I know it seems like I’m always writing about places I’ve been meaning to visit for a long time. But it’s true. There are so many places on my ‘to do’ list, that it’s hard to work them all in and not explode.
Part of this has to do with new places opening up (and there’s been a lot of that lately in Rome.) But my “to do” list is also full of traditional, old fashioned trattorie that have been around forever but that – for whatever reason – I’ve never been to.
Danilo was at the top of the list. It’s a foodies favorite here in Rome, in all the guides, blogs and magazine articles. It regularly makes it on to ‘top ten’ lists of best carbonara in town. Which would make you think I’d have been there many times over by now, right?
Anyway, my friend Jane and I were on a mission in the neighborhood where Danilo’s is located: Esquilino. It’s an area that’s gone through a lot of changes over the last two decades. Built up around the turn of the last century, it’s full of huge Beaux–Arts buildings that center around the arcaded Piazza Vittorio. And while it experienced a brief period of gentrification in the early ’90’s, the area is now known more for it’s multi–ethnic immigrant population.
So it’s a very funky neighborhood, with lots of color, and changes from block to block. While many of the original stores and restaurants have closed, others have remained untouched.
Danilo is one of those untouched places. A teeny tiny trattoria with only a clutch of tables. Framed photographs and soccer jerseys let you know right away this place has a dedicated, regular and well known clientele.
We’d reserved ahead, and a good thing we did. The tiny front room was full by the time we left (although the downstairs was completely empty)
Even though the waiter handed us a printed menu, we were too taken with the daily specials written on the chalk board to even bother. And even though I knew I should be ordering the carbonara (for research purposes you know) I was too intrigued by the idea of gnocchi with pistachios and guanciale. It was a cold and drizzly day out, so Jane decided on pasta e fagioli.
Like many Roman waiters, after taking our order, ours asked “Un po di antipastino per cominciare?” A little antipasto to begin with? My stock answer is usually ‘no’ , since I figure, who wants to fill up on salame, mozzarella, olives and maybe some artichoke hearts? That’s the typical fare in Roman restaurants, and I usually don’t see much point in it.
But somewhere in the back of my mind I remembered that Danilo had some sort of special antipasto that set it apart from the rest. “Che cos’e? Affettati?” asked Jane, “What is it? Cold cuts?“ “No, no,” said our waiter “Un po di questo, un po di quello, tutto caldo.” A little of this, a little of that. All warm. Ok, we were sold.
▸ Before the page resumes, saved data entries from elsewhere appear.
-- ==== Sys2Proof/Machine/Flags.lean ====
section
/-! DEFINITION. The lines and conditions that follow from the state: lamp lines (R19), the presence of sources (R22), the
synthesiser's behaviour (R21), port lines (R75), motor terminals (R196), whether a time has passed (R130). -/

namespace Sys2Proof.Machine

/-- Whether a lamp condition holds (R19). -/
def State.lampLit (s : State) : LampCondition → Bool
  | .off => false
  | .clockGood => s.cku.clock == .free || s.cku.clock == .locked
  | .clockAlarm => s.cku.clock == .switching || s.cku.clock == .holdover
  | .anyClip => s.rme.slots.any (fun x => x.clip)
  | .streamActive => s.stu.playback.state == .running || s.stu.capture.state == .running
  | .surfaceAlarm => s.sbc.bus == .fault || s.mtb.entries.any (fun e => e.state == .suspect || e.state == .silent)
  | .faderAlarm => s.fsv.channels.any (fun f => f.state == .fault || f.state == .stalled)

/-- The LAMP_A line (R19). -/
def State.lampA (s : State) : Bool := s.lampLit s.msu.lampA

/-- The LAMP_B line (R19). -/
def State.lampB (s : State) : Bool := s.lampLit s.msu.lampB

/-- A port's record. -/
def State.port (s : State) (i : Nat) : Port := s.ptu.getD i (Port.powerOn false)

/-- Whether a source is present (R22). -/
def State.present (s : State) : ClockSource → Bool
  | .internal => true
  | .wordclock => true
  | .link => s.lif.link == .configured && s.stu.active
  | .port p => (s.port p.val).mode == .follow

/-- What the synthesiser does (R21). -/
inductive Synthesis where
  | nominal (rate : Rate)
  | following (source : ClockSource)
  | acquiring (target : ClockSource)
  | frozen
deriving DecidableEq, Repr

/-- The synthesiser's behaviour in each clock state (R21). -/
def Cku.synthesis (c : Cku) : Synthesis :=
  match c.clock with
  | .free => .nominal c.rate
  | .locked => .following c.source
  | .switching => .acquiring c.source
  | .holdover => .frozen

/-- The reset line is asserted (R75). -/
def Port.resetLine (p : Port) : Bool := p.state == .off || p.state == .starting || p.state == .conflict

/-- The mute line is asserted (R75). -/
def Port.muteLine (p : Port) : Bool := p.state != .running || p.mute

/-- The part drives the link's clocks (R75). -/
def Port.drivesClocks (p : Port) : Bool := p.mode == .drive && p.state != .off && p.state != .conflict

/-- A motor terminal (R196): switched high for a number of 255ths of each PWM cycle, held low, or released. -/
inductive Terminal where
  | switched (duty : Nat)
  | low
  | released
deriving DecidableEq, Repr

/-- Terminals A and B of a channel (R196), by the rest mode in force (R193). -/
def Fader.terminals (f : Fader) : Terminal × Terminal :=
  let rest := match f.restInForce with
    | .brake => (Terminal.low, Terminal.low)
    | .coast => (Terminal.released, Terminal.released)
  match f.state with
  | .moving =>
    if 0 < f.duty then (.switched f.duty.natAbs, .low)
    else if f.duty < 0 then (.low, .switched f.duty.natAbs)
    else rest
  | .idle => if f.touch then (.released, .released) else rest
  | .stalled => rest
  | .disabled | .fault | .held => (.released, .released)

/-- A time has passed at a count (R130). -/
def hasPassed (count time : Word32) : Bool := decide ((count - time).toNat < 2147483648)

/-- The poll period in milliseconds (R149). -/
def Sbc.period (b : Sbc) : Nat := 2 ^ b.periodCode

/-- The expiry that a good reply gives: the count plus the lifetime × 500 ms (R142). -/
def Sbc.newExpiry (b : Sbc) : Word32 := b.millis + BitVec.ofNat 32 (b.lifetime * 500)

end Sys2Proof.Machine
end

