-- ==== Sys2Proof/Machine/Fanout.lean ====
section
/-! DEFINITION. What one event hands to several blocks: clock events to streams and ports (R45), the presence of sources
(R23), a change of rate (R41), a link reset (R2, R17) and suspend (R18, R71). -/

namespace Sys2Proof.Machine

/-! ## Ports -/

/-- The ports replaced; the route engine holds each overload line as the ports then hand it over (R89). -/
def withPorts (ps : List Port) (s : State) : State :=
  (s.withPtu ps).withRme { s.rme with overload := ps.map Port.handsOverload }

/-- The standing of a port's own source. -/
def ownStanding (c : Cku) (i : Nat) : Standing := (c.sources.getD (3 + i) SourceRec.absentRec).standing

/-- Every port changed by an operation, and the PORT_STATE notices of the ports that it gives a reason (R80), in ascending
port order: R90 gives that order at a change of rate, and at a clock event and a studio frame it is the model's choice
(log 44). -/
def portsBy (op : Nat → Port → Port × Option PortReason) (ps : List Port) : List Port × List NoticeBody :=
  ((numbered 0 ps).map (fun (i, p) => (op i p).1),
   (numbered 0 ps).filterMap (fun (i, p) => (op i p).2.map ((op i p).1.stateNotice i p.state)))

/-- One port changed by an operation, with its PORT_STATE notice when the operation gives a reason (R80). -/
def changePort (i : Nat) (op : Port → Port × Option PortReason) (s : State) : State :=
  let p := s.port i
  let (q, reason) := op p
  let s := withPorts (s.ptu.set i q) s
  match reason with
  | some r => notify (q.stateNotice i p.state r) s
  | none => s

/-! ## Clock events -/

/-- A port at a clock event: it reacts when the clock state or its own source's state has changed (R76). -/
def portAtClock (before after : Cku) (i : Nat) (p : Port) : Port × Option PortReason :=
  if before.clock = after.clock ∧ ownStanding before i = ownStanding after i then (p, none)
  else p.react after.clock (ownStanding after i)

/-- The Clock Unit changes at an event; the Stream Unit and the Port Unit react at it (R45, R62, R67, R76). `stu` and
`ptu` are notices that those blocks raise at the same event for a reason of their own; that those of the Port Unit, the
CONFIGURED notice of R81, come before its notices of the clock event is the model's choice (log 45). -/
def clockChange (after : Cku) (reason : Option ClockReason) (stu ptu : List NoticeBody) (s : State) : State :=
  let ports := portsBy (portAtClock s.cku after) s.ptu
  notifyMerged (sourceNotices s.cku after ++ clockNotice after reason) stu (ptu ++ ports.2) []
    (withPorts ports.1
      ((s.withCku after).withStu (s.stu.clockEvent s.cku.clock after.clock reason.isSome)))

/-- A clock event: nothing happens when it changes nothing. -/
def clockEvent (r : Cku × Option ClockReason) (s : State) : State :=
  if r.1 = s.cku ∧ r.2 = none then s else clockChange r.1 r.2 [] [] s

/-- A change of the studio rate at the Clock, Stream, Port, and Route and Mix units (R41, R45, R68, R90, R119). -/
def changeRate (r : Rate) (s : State) : State :=
  let c := s.cku.changeRate r
  let (u, stuNotices) := s.stu.changeRate s.cku.counter r
  let ports := portsBy (fun i p => p.changeRate r c.clock (ownStanding c i)) s.ptu
  let (m, rmeNotices) := s.rme.changeRate
  notifyMerged (sourceNotices s.cku c ++ clockNotice c (some .rateChange)) stuNotices ports.2 rmeNotices
    (withPorts ports.1
      (((s.withCku c).withStu (u.clockEvent s.cku.clock c.clock true)).withRme m))

/-! ## Presence -/

/-- A source that was present before an event and is not after it stops being present (R23); `stu` and `ptu` are the
notices of the event itself. -/
def losePresence (x : ClockSource) (was : Bool) (stu ptu : List NoticeBody) (s : State) : State :=
  if was && !s.present x then clockChange (s.cku.lose x).1 (s.cku.lose x).2 stu ptu s
  else notifyAll (stu ++ ptu) s

/-! ## Edges of the sources -/

/-- Edges of a source are counted while it is external and present, once check periods run (R22, R46, log 10). -/
def countEdges (x : ClockSource) (n : Nat) (s : State) : State :=
  if s.phase = .running ∧ x ≠ .internal ∧ s.present x then s.withCku (s.cku.countEdges x n) else s

/-- The link reference at the start of a service interval: rate/8000 edges on average, the part of an edge left over carried to
the next interval (R22). -/
def LinkReference.interval (x : LinkReference) (rate : Rate) : LinkReference :=
  ⟨(x.fraction + rate.hertz) / 8000, (x.fraction + rate.hertz) % 8000⟩

/-- The link reference gives an edge at a SOURCE_EDGE row for LINK while the interval in progress has one still to come, and
none otherwise, so it stops when microframes stop (R22, log 51). -/
def referenceEdge (s : State) : State :=
  let r := s.lif.reference
  if 0 < r.due then countEdges .link 1 (s.withLif { s.lif with reference := { r with due := r.due - 1 } }) else s

/-- A service interval starts: the edges of the last one that no row has brought are counted now, and those of this one are
still to come (R22, log 51). -/
def referenceInterval (s : State) : State :=
  let t := countEdges .link s.lif.reference.due s
  t.withLif { t.lif with reference := t.lif.reference.interval t.cku.rate }

/-! ## The link -/

/-- The link state replaced. -/
def setLink (l : LinkState) (s : State) : State := s.withLif { s.lif with link := l }

/-- The answer on the computer port. -/
def answerLink (a : LinkAnswer) (s : State) : State := s.withLif { s.lif with answer := a }

/-- The LIF and the MSU empty their records (R17). -/
def emptyRecords (s : State) : State :=
  (s.withLif { s.lif with transmit := none }).withMsu
    { s.msu with commands := [], replies := [], notices := [], gap := false }

/-- A link reset that leaves the link in a state (R2, R17, R46, R70). -/
def linkReset (l : LinkState) (s : State) : State :=
  let was := s.present .link
  let t := (setLink l s).withStu (s.stu.linkReset s.cku.counter)
  if Config.emptiesFirst s.fresh then losePresence .link was [] [] (emptyRecords t)
  else emptyRecords (losePresence .link was [] [] t)

/-- The link leaves a state with a link reset when that state is CONFIGURED or remembers it (R1, R2). -/
def leaveLink (l : LinkState) (s : State) : State :=
  match s.lif.link with
  | .configured | .suspended true => linkReset l s
  | .detached | .attached | .suspended false => setLink l s

/-- Entry to SUSPENDED (R1, R18, R71). -/
def suspendLink (fromConfigured : Bool) (s : State) : State :=
  losePresence .link (s.present .link) s.stu.suspendNotices []
    ((setLink (.suspended fromConfigured) s).withStu (s.stu.linkReset s.cku.counter))

end Sys2Proof.Machine
end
And then the little plates started arriving. Two small crostini – made of pane di lariano – topped with whipped ricotta and drizzled with freshly pressed olive oil started us off. Then a wooden trencher full of steaming sugo-topped polenta. With a sprinkling of parmesan it was just what we needed to warm us up. Then two little plates of ordinary looking squares of frittata and something else. The frittata turned out to be deeply delicious bitter chicory greens, held together in an eggy custard and studded with chunks of guanciale. And the other thing? Just the best eggplant parmigiana I’ve ever had. Ever.
Then a small terracotta dish with two perfect little meat balls in sugo. One for me and one for Jane. Thankfully we hadn’t gobbled up all the polenta yet, since they paired perfectly with that. And just we thought that was it, a small plate of crisp and crunchy fried veggies: cauliflower, artichokes and potatoes.
Although it sounds like a lot, it wasn’t too much. The plates were big enough to be satisfying, but small enough to not overwhelm.
So we actually had room for the pasta which came next. The gnocchi were light and fluffy, and dressed with a smooth and creamy pesto sauce, with just enough crispy bits of salty guanciale to offset the nut’s sweetness. Jane’s Pasta e Fagioli came out steaming in it’s own terracotta dish. Handmade matagliati and big fat borlotti beans floating in a rich tomatoey broth.
Although we didn’t get a chance to taste the famous carbonara, we certainly saw it, since absolutely everyone else in the restaurant was ordering it. Except for a young Japanese woman who had ordered the Cacio e Pepe and was more than a little embarassed when the waiter wheeled out the special cart to prepare her dish in a wheel of cheese that was bigger than her head. Quite a production.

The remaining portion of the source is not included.